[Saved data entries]

-------------------------

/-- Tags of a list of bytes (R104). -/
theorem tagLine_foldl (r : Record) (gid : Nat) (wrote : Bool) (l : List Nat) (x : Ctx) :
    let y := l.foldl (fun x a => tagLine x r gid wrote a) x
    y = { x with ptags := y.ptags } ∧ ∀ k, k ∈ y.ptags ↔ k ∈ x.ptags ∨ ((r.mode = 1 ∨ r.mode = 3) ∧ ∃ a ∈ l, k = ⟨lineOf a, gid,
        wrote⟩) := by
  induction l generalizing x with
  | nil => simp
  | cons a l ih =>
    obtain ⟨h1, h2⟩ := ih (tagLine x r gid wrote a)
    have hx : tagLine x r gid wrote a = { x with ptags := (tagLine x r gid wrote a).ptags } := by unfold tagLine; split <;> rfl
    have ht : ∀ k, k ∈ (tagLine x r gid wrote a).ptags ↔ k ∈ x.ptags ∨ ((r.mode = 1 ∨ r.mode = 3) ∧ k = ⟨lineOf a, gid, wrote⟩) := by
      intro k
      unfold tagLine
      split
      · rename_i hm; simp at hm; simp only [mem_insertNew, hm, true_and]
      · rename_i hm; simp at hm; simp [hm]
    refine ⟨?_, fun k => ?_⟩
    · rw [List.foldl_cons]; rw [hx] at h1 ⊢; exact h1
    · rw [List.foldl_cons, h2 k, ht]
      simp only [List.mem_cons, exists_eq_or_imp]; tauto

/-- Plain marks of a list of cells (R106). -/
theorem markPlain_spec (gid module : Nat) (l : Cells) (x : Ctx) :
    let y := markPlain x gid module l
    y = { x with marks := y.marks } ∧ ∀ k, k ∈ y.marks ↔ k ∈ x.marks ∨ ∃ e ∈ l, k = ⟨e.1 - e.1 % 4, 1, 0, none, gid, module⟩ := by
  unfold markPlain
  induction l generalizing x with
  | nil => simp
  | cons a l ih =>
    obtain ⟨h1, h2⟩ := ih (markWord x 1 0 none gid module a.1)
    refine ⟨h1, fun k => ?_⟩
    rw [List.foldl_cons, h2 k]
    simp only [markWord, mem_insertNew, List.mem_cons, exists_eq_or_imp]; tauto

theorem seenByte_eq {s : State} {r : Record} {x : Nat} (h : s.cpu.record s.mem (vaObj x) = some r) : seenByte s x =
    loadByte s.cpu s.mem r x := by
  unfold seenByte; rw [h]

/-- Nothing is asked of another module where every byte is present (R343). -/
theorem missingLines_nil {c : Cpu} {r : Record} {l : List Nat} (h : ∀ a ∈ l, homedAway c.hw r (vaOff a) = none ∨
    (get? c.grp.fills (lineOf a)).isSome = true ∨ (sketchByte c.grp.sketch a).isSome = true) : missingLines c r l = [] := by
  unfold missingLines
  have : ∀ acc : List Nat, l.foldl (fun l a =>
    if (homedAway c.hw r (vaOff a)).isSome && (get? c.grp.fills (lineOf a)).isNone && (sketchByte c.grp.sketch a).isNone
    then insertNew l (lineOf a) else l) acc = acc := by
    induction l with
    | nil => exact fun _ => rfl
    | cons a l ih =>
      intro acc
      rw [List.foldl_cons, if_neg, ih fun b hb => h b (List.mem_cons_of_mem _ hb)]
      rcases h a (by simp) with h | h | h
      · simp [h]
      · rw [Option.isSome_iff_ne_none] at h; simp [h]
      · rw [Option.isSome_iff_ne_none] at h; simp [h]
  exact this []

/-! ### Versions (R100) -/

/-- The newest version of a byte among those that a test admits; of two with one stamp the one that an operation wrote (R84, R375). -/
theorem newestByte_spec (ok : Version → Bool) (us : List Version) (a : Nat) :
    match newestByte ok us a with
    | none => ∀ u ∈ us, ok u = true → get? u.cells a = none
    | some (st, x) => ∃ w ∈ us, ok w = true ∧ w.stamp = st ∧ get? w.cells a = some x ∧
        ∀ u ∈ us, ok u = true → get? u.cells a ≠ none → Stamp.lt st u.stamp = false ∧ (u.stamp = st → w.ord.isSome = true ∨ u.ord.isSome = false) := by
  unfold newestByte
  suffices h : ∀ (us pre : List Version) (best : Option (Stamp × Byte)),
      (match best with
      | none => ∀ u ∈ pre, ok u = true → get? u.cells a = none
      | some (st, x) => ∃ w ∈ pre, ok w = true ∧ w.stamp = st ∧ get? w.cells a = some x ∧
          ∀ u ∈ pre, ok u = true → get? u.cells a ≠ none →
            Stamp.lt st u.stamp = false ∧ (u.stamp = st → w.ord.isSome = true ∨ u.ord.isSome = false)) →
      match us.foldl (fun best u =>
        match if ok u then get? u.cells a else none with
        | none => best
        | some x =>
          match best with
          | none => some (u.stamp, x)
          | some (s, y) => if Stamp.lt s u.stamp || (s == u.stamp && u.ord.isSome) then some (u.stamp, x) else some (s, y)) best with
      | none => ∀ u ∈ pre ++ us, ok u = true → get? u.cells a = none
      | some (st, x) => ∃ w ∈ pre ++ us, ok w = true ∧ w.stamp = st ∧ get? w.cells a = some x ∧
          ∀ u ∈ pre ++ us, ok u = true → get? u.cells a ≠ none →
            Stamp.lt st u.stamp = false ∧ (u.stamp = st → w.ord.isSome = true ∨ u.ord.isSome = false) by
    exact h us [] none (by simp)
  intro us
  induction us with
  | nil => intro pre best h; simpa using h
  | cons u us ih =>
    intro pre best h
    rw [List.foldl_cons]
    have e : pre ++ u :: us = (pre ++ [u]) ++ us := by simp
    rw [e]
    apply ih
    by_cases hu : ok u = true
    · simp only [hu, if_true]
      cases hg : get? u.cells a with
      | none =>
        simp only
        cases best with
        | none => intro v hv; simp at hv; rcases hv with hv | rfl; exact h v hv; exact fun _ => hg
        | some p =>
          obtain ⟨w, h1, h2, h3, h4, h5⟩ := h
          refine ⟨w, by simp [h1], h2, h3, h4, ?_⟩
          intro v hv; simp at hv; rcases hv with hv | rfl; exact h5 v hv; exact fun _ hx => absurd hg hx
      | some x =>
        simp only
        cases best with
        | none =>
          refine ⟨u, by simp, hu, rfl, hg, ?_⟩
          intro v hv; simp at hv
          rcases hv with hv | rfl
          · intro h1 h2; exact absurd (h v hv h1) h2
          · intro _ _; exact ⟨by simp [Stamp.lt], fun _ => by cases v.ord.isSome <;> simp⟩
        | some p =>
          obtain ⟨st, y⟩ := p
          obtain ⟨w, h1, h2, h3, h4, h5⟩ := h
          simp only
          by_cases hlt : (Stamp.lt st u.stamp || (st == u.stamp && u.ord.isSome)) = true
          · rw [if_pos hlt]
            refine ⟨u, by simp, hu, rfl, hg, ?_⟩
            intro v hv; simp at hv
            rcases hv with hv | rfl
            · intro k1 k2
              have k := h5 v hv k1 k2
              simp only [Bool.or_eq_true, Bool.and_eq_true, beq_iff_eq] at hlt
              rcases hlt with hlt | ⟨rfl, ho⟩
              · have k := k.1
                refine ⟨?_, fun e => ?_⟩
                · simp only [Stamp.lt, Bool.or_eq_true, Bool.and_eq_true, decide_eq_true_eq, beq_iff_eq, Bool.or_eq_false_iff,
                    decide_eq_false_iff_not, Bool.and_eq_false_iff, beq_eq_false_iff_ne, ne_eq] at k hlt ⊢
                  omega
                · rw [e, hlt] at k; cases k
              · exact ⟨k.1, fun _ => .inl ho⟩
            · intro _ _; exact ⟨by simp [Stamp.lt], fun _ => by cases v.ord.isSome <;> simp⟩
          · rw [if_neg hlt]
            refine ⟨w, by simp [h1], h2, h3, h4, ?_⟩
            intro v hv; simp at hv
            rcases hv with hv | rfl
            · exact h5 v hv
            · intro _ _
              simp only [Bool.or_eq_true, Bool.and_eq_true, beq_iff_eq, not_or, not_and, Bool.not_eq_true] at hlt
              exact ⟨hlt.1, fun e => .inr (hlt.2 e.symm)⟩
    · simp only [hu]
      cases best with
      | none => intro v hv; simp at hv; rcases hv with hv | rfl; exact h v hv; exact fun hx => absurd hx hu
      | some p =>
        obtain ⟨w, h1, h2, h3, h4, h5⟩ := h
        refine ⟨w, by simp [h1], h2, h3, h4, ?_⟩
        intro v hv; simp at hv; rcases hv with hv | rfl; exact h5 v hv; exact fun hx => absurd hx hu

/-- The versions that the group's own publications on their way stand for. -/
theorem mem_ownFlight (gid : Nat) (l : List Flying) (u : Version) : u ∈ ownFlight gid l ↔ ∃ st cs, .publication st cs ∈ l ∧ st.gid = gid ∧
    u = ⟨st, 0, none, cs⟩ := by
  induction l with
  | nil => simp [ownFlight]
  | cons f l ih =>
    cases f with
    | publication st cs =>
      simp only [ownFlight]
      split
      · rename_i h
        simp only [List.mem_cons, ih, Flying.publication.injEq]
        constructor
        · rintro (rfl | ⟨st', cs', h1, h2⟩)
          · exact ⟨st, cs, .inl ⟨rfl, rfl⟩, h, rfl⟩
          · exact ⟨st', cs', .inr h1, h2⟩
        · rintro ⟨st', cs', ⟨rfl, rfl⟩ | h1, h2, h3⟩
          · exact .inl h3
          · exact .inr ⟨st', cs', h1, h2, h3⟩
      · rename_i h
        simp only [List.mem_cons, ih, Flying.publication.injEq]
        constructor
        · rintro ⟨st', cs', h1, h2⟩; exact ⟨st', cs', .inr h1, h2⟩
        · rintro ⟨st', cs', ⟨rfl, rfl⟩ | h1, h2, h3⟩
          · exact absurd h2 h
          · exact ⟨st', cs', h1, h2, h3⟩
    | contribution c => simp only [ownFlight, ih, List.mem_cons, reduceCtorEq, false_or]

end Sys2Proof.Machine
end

-------------------------

Your task for the entries above: copy exactly the span starting with the line with "none => ∀ u ∈ pre ++" and going on through the line with "exact h us [] none (by simp)", both lines included, and nothing else.

      | none => ∀ u ∈ pre ++ us, ok u = true → get? u.cells a = none
      | some (st, x) => ∃ w ∈ pre ++ us, ok w = true ∧ w.stamp = st ∧ get? w.cells a = some x ∧
          ∀ u ∈ pre ++ us, ok u = true → get? u.cells a ≠ none →
            Stamp.lt st u.stamp = false ∧ (u.stamp = st → w.ord.isSome = true ∨ u.ord.isSome = false) by
    exact h us [] none (by simp)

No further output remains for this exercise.